Cependant, ces trois applications partagent un obstacle commun qui est lié à la capacité de pouvoir différencier de manière efficace, reproductible et spécifique les cellules iPS en cardiomyocytes. Idéalement, ces cardiomyocytes dérivés d’iPS doivent présenter des caractéristiques appropriées à la question posée. Plusieurs protocoles de différenciation en cardiomyocytes ont été développés et proposés mais il existe peu de données sur la caractérisation fine des cardiomyocytes obtenus. Les cardiomyocytes dérivés d’iPSC sont utilisés pour modéliser de nombreuses maladies cardiovasculaires qui peuvent affecter différents types cellulaires cardiaques (à l’étage ventriculaire, nodal ou atrial) ou toucher différents éléments clés des cardiomyocytes (comme les canaux ioniques cardiaques, ou les protéines du sarcomère). Pourtant, on ne sait pas à l’heure actuelle si les protocoles de différentiation permettent de spécifier correctement une cellule iPS vers un sous-type de cardiomyocytes puis de modéliser correctement l’ensemble de ces éléments. Si le but ultime est de pouvoir remplacer les modèles animaux actuels par un modèle humain (et potentiellement spécifique de chaque patient), il est indispensable de pouvoir élucider les facteurs critiques qui régulent de manière fine la différenciation cardiaque. De plus, il apparaît important de pouvoir améliorer les protocoles actuels en proposant des approches plus ciblées au niveau moléculaire afin de mieux maitriser la différenciation de ces cellules.
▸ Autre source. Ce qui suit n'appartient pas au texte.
/-- The qualify deadline: the latch set with its time, the counts up, the pin TXEN cut, FAULT on every SUPERVISOR, every
holder and watcher of the slot's resources and every owner of an active window that names it; no other slot's fault
record, no watch and no holder changes. A window in SETUP through PAUSED that names the slot is STOPPED with FAULT in HALT
mode, FAULTED on its accumulators; in PAUSE mode it is PAUSED from LEAD or DWELL, its drive down, its dwell left saved and
INTERRUPTED set, and stays as it was in the other states; every other window is as it was. The timebase is moved on to the
deadline (log 2); with no deadline running nothing happens (log 3). -/
def Obligations.QualifiedFaultLatches : Prop :=
  ∀ (s : State) (i : SlotId), s.rst = false →
    ((s.fault i).qualifying = none → exec (.faultQualifyExpiry i) s = .next s)
    ∧ (∀ d, (s.fault i).qualifying = some d → ∃ t, exec (.faultQualifyExpiry i) s = .next t
      ∧ t.fault i = { s.fault i with
          latch := true, latchedAt := some (max s.now d / 1000), qualifying := none,
          count := min 255 ((s.fault i).count + 1) }
      ∧ (∀ j, j ≠ i → t.fault j = s.fault j)
      ∧ t.run.counters.faultLatchings = min 65535 (s.run.counters.faultLatchings + 1)
      ∧ t.txenPin i = false
      ∧ (∀ q, (s.port q).role = .supervisor ∨ s.holds q (genOf i) = true ∨ s.holds q (chkOf i) = true
          ∨ s.watches q (chkOf i) = true
          ∨ (∃ w x, s.win w = some x ∧ x.owner = q ∧ x.state.active = true ∧ x.namesSlot i = true) →
          t.noticed q .fault = true)
      ∧ (∀ r, (t.res r).lease.holder = (s.res r).lease.holder ∧ (t.res r).lease.watchers = (s.res r).lease.watchers)
      ∧ ∀ w x, s.win w = some x →
        let reacts := x.state.phase = true ∧ x.namesSlot i = true
        (¬ reacts → t.win w = some x)
        ∧ (reacts → x.faultMode = .halt → ∃ y, t.win w = some y ∧ y.state = .stopped ∧ y.endCause = some .fault
            ∧ ∀ b a, y.acc b = some a → a.flags.faulted = true)
        ∧ (reacts → x.faultMode = .pause → x.state ≠ .lead → x.state ≠ .dwell → t.win w = some x)
        ∧ (reacts → x.faultMode = .pause → x.state = .lead ∨ x.state = .dwell → ∃ y, t.win w = some y
            ∧ y.state = .paused ∧ y.timerEnd = none ∧ y.ownFall = some (max s.now d)
            ∧ (x.state = .lead → y.dwellLeft = x.dwellLeft)
            ∧ (∀ e, x.state = .dwell → x.timerEnd = some e → y.dwellLeft = e - max s.now d)
            ∧ (∀ a, y.acc x.dir = some a → a.flags.interrupted = true)
            ∧ (∀ j ∈ s.driveSlots x, t.txenPin j = false)
            ∧ ∀ j, s.receiveSlot x x.dir = some j → t.ckenPin j = false ∧ (t.cap j).counting = false
                ∧ (t.cap j).live = (s.cap j).live))
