-- ==== Sys2Proof/Laws/State.lean ====
section
/-! SUPPORT. Sys2Proof/Laws/State.lean: one lemma per field per update of State, each true by rfl. -/

namespace Sys2Proof.Machine

variable (s : State)

/-! ## modPort -/

@[simp] theorem modPort_rst (p : PortId) (f : AgentPort → AgentPort) : (s.modPort p f).rst = s.rst := rfl
@[simp] theorem modPort_now (p : PortId) (f : AgentPort → AgentPort) : (s.modPort p f).now = s.now := rfl
@[simp] theorem modPort_run (p : PortId) (f : AgentPort → AgentPort) : (s.modPort p f).run = s.run := rfl
@[simp] theorem modPort_map (p : PortId) (f : AgentPort → AgentPort) : (s.modPort p f).map = s.map := rfl
@[simp] theorem modPort_loader (p : PortId) (f : AgentPort → AgentPort) : (s.modPort p f).loader = s.loader := rfl
@[simp] theorem modPort_dir (p : PortId) (f : AgentPort → AgentPort) : (s.modPort p f).dir = s.dir := rfl
@[simp] theorem modPort_eng (p : PortId) (f : AgentPort → AgentPort) : (s.modPort p f).eng = s.eng := rfl
@[simp] theorem modPort_sems (p : PortId) (f : AgentPort → AgentPort) : (s.modPort p f).sems = s.sems := rfl
@[simp] theorem modPort_caps (p : PortId) (f : AgentPort → AgentPort) : (s.modPort p f).caps = s.caps := rfl
@[simp] theorem modPort_setup (p : PortId) (f : AgentPort → AgentPort) : (s.modPort p f).setup = s.setup := rfl
@[simp] theorem modPort_faults (p : PortId) (f : AgentPort → AgentPort) : (s.modPort p f).faults = s.faults := rfl
@[simp] theorem modPort_post (p : PortId) (f : AgentPort → AgentPort) : (s.modPort p f).post = s.post := rfl
@[simp] theorem modPort_table (p : PortId) (f : AgentPort → AgentPort) : (s.modPort p f).table = s.table := rfl
@[simp] theorem modPort_wd (p : PortId) (f : AgentPort → AgentPort) : (s.modPort p f).wd = s.wd := rfl
@[simp] theorem modPort_ports (p : PortId) (f : AgentPort → AgentPort) : (s.modPort p f).ports = Table.upd s.ports p f := rfl
@[simp] theorem modPort_lamps (p : PortId) (f : AgentPort → AgentPort) : (s.modPort p f).lamps = s.lamps := rfl
@[simp] theorem modPort_lnk (p : PortId) (f : AgentPort → AgentPort) : (s.modPort p f).lnk = s.lnk := rfl
@[simp] theorem modPort_freeIndex (p : PortId) (f : AgentPort → AgentPort) : (s.modPort p f).freeIndex = s.freeIndex := rfl
@[simp] theorem modPort_pending (p : PortId) (f : AgentPort → AgentPort) : (s.modPort p f).pending = s.pending := rfl

/-! ## modRes -/

@[simp] theorem modRes_rst (r : ResId) (f : Resource → Resource) : (s.modRes r f).rst = s.rst := rfl
@[simp] theorem modRes_now (r : ResId) (f : Resource → Resource) : (s.modRes r f).now = s.now := rfl
@[simp] theorem modRes_run (r : ResId) (f : Resource → Resource) : (s.modRes r f).run = s.run := rfl
@[simp] theorem modRes_map (r : ResId) (f : Resource → Resource) : (s.modRes r f).map = s.map := rfl
@[simp] theorem modRes_loader (r : ResId) (f : Resource → Resource) : (s.modRes r f).loader = s.loader := rfl
@[simp] theorem modRes_dir (r : ResId) (f : Resource → Resource) : (s.modRes r f).dir = { s.dir with res := Table.upd s.dir.res r f } := rfl
@[simp] theorem modRes_eng (r : ResId) (f : Resource → Resource) : (s.modRes r f).eng = s.eng := rfl
@[simp] theorem modRes_sems (r : ResId) (f : Resource → Resource) : (s.modRes r f).sems = s.sems := rfl
@[simp] theorem modRes_caps (r : ResId) (f : Resource → Resource) : (s.modRes r f).caps = s.caps := rfl
@[simp] theorem modRes_setup (r : ResId) (f : Resource → Resource) : (s.modRes r f).setup = s.setup := rfl
@[simp] theorem modRes_faults (r : ResId) (f : Resource → Resource) : (s.modRes r f).faults = s.faults := rfl
@[simp] theorem modRes_post (r : ResId) (f : Resource → Resource) : (s.modRes r f).post = s.post := rfl
@[simp] theorem modRes_table (r : ResId) (f : Resource → Resource) : (s.modRes r f).table = s.table := rfl
@[simp] theorem modRes_wd (r : ResId) (f : Resource → Resource) : (s.modRes r f).wd = s.wd := rfl
@[simp] theorem modRes_ports (r : ResId) (f : Resource → Resource) : (s.modRes r f).ports = s.ports := rfl
@[simp] theorem modRes_lamps (r : ResId) (f : Resource → Resource) : (s.modRes r f).lamps = s.lamps := rfl
@[simp] theorem modRes_lnk (r : ResId) (f : Resource → Resource) : (s.modRes r f).lnk = s.lnk := rfl
@[simp] theorem modRes_freeIndex (r : ResId) (f : Resource → Resource) : (s.modRes r f).freeIndex = s.freeIndex := rfl
@[simp] theorem modRes_pending (r : ResId) (f : Resource → Resource) : (s.modRes r f).pending = s.pending := rfl

/-! ## setLease -/

@[simp] theorem setLease_rst (r : ResId) (l : Lease) : (s.setLease r l).rst = s.rst := rfl
@[simp] theorem setLease_now (r : ResId) (l : Lease) : (s.setLease r l).now = s.now := rfl
@[simp] theorem setLease_run (r : ResId) (l : Lease) : (s.setLease r l).run = s.run := rfl
@[simp] theorem setLease_map (r : ResId) (l : Lease) : (s.setLease r l).map = s.map := rfl
@[simp] theorem setLease_loader (r : ResId) (l : Lease) : (s.setLease r l).loader = s.loader := rfl
@[simp] theorem setLease_dir (r : ResId) (l : Lease) : (s.setLease r l).dir = { s.dir with res := Table.upd s.dir.res r (fun x => { x with lease := l }) } := rfl
@[simp] theorem setLease_eng (r : ResId) (l : Lease) : (s.setLease r l).eng = s.eng := rfl
@[simp] theorem setLease_sems (r : ResId) (l : Lease) : (s.setLease r l).sems = s.sems := rfl
@[simp] theorem setLease_caps (r : ResId) (l : Lease) : (s.setLease r l).caps = s.caps := rfl
@[simp] theorem setLease_setup (r : ResId) (l : Lease) : (s.setLease r l).setup = s.setup := rfl
@[simp] theorem setLease_faults (r : ResId) (l : Lease) : (s.setLease r l).faults = s.faults := rfl
@[simp] theorem setLease_post (r : ResId) (l : Lease) : (s.setLease r l).post = s.post := rfl
@[simp] theorem setLease_table (r : ResId) (l : Lease) : (s.setLease r l).table = s.table := rfl
@[simp] theorem setLease_wd (r : ResId) (l : Lease) : (s.setLease r l).wd = s.wd := rfl
@[simp] theorem setLease_ports (r : ResId) (l : Lease) : (s.setLease r l).ports = s.ports := rfl
@[simp] theorem setLease_lamps (r : ResId) (l : Lease) : (s.setLease r l).lamps = s.lamps := rfl
@[simp] theorem setLease_lnk (r : ResId) (l : Lease) : (s.setLease r l).lnk = s.lnk := rfl
@[simp] theorem setLease_freeIndex (r : ResId) (l : Lease) : (s.setLease r l).freeIndex = s.freeIndex := rfl
@[simp] theorem setLease_pending (r : ResId) (l : Lease) : (s.setLease r l).pending = s.pending := rfl

/-! ## setNaming -/

@[simp] theorem setNaming_rst (r : ResId) (w : Option WinId) : (s.setNaming r w).rst = s.rst := rfl
@[simp] theorem setNaming_now (r : ResId) (w : Option WinId) : (s.setNaming r w).now = s.now := rfl
@[simp] theorem setNaming_run (r : ResId) (w : Option WinId) : (s.setNaming r w).run = s.run := rfl
@[simp] theorem setNaming_map (r : ResId) (w : Option WinId) : (s.setNaming r w).map = s.map := rfl
@[simp] theorem setNaming_loader (r : ResId) (w : Option WinId) : (s.setNaming r w).loader = s.loader := rfl
@[simp] theorem setNaming_dir (r : ResId) (w : Option WinId) : (s.setNaming r w).dir = { s.dir with res := Table.upd s.dir.res r (fun x => { x with naming := w }) } := rfl
@[simp] theorem setNaming_eng (r : ResId) (w : Option WinId) : (s.setNaming r w).eng = s.eng := rfl
@[simp] theorem setNaming_sems (r : ResId) (w : Option WinId) : (s.setNaming r w).sems = s.sems := rfl
@[simp] theorem setNaming_caps (r : ResId) (w : Option WinId) : (s.setNaming r w).caps = s.caps := rfl
@[simp] theorem setNaming_setup (r : ResId) (w : Option WinId) : (s.setNaming r w).setup = s.setup := rfl
@[simp] theorem setNaming_faults (r : ResId) (w : Option WinId) : (s.setNaming r w).faults = s.faults := rfl
@[simp] theorem setNaming_post (r : ResId) (w : Option WinId) : (s.setNaming r w).post = s.post := rfl
@[simp] theorem setNaming_table (r : ResId) (w : Option WinId) : (s.setNaming r w).table = s.table := rfl
@[simp] theorem setNaming_wd (r : ResId) (w : Option WinId) : (s.setNaming r w).wd = s.wd := rfl
@[simp] theorem setNaming_ports (r : ResId) (w : Option WinId) : (s.setNaming r w).ports = s.ports := rfl
@[simp] theorem setNaming_lamps (r : ResId) (w : Option WinId) : (s.setNaming r w).lamps = s.lamps := rfl
@[simp] theorem setNaming_lnk (r : ResId) (w : Option WinId) : (s.setNaming r w).lnk = s.lnk := rfl
@[simp] theorem setNaming_freeIndex (r : ResId) (w : Option WinId) : (s.setNaming r w).freeIndex = s.freeIndex := rfl
@[simp] theorem setNaming_pending (r : ResId) (w : Option WinId) : (s.setNaming r w).pending = s.pending := rfl

/-! ## setWaits -/

@[simp] theorem setWaits_rst (ws : List WaitEntry) : (s.setWaits ws).rst = s.rst := rfl
@[simp] theorem setWaits_now (ws : List WaitEntry) : (s.setWaits ws).now = s.now := rfl
@[simp] theorem setWaits_run (ws : List WaitEntry) : (s.setWaits ws).run = s.run := rfl
@[simp] theorem setWaits_map (ws : List WaitEntry) : (s.setWaits ws).map = s.map := rfl
@[simp] theorem setWaits_loader (ws : List WaitEntry) : (s.setWaits ws).loader = s.loader := rfl
@[simp] theorem setWaits_dir (ws : List WaitEntry) : (s.setWaits ws).dir = { s.dir with waits := ws } := rfl
@[simp] theorem setWaits_eng (ws : List WaitEntry) : (s.setWaits ws).eng = s.eng := rfl
@[simp] theorem setWaits_sems (ws : List WaitEntry) : (s.setWaits ws).sems = s.sems := rfl
@[simp] theorem setWaits_caps (ws : List WaitEntry) : (s.setWaits ws).caps = s.caps := rfl
@[simp] theorem setWaits_setup (ws : List WaitEntry) : (s.setWaits ws).setup = s.setup := rfl
@[simp] theorem setWaits_faults (ws : List WaitEntry) : (s.setWaits ws).faults = s.faults := rfl
@[simp] theorem setWaits_post (ws : List WaitEntry) : (s.setWaits ws).post = s.post := rfl
@[simp] theorem setWaits_table (ws : List WaitEntry) : (s.setWaits ws).table = s.table := rfl
@[simp] theorem setWaits_wd (ws : List WaitEntry) : (s.setWaits ws).wd = s.wd := rfl
@[simp] theorem setWaits_ports (ws : List WaitEntry) : (s.setWaits ws).ports = s.ports := rfl
@[simp] theorem setWaits_lamps (ws : List WaitEntry) : (s.setWaits ws).lamps = s.lamps := rfl
@[simp] theorem setWaits_lnk (ws : List WaitEntry) : (s.setWaits ws).lnk = s.lnk := rfl
@[simp] theorem setWaits_freeIndex (ws : List WaitEntry) : (s.setWaits ws).freeIndex = s.freeIndex := rfl
@[simp] theorem setWaits_pending (ws : List WaitEntry) : (s.setWaits ws).pending = s.pending := rfl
Enfin, le développement récent des techniques d’ingénierie génomique permet la manipulation ciblée du génome des cellules iPS. Ceci offre des opportunités uniques pour la compréhension du rôle de mutations d’intérêt en permettant la correction ciblée de celles-ci dans des cellules iPS spécifiques de patients. Cependant, ces techniques offrent de nombreuses possibilités d’application, soit par la mise en place de différentes stratégies d’application (correction de mutation, délétion génique, insertion de mutations), soit par la diversification de leur fonction (nucléase mais aussi régulatrice d’expression génique).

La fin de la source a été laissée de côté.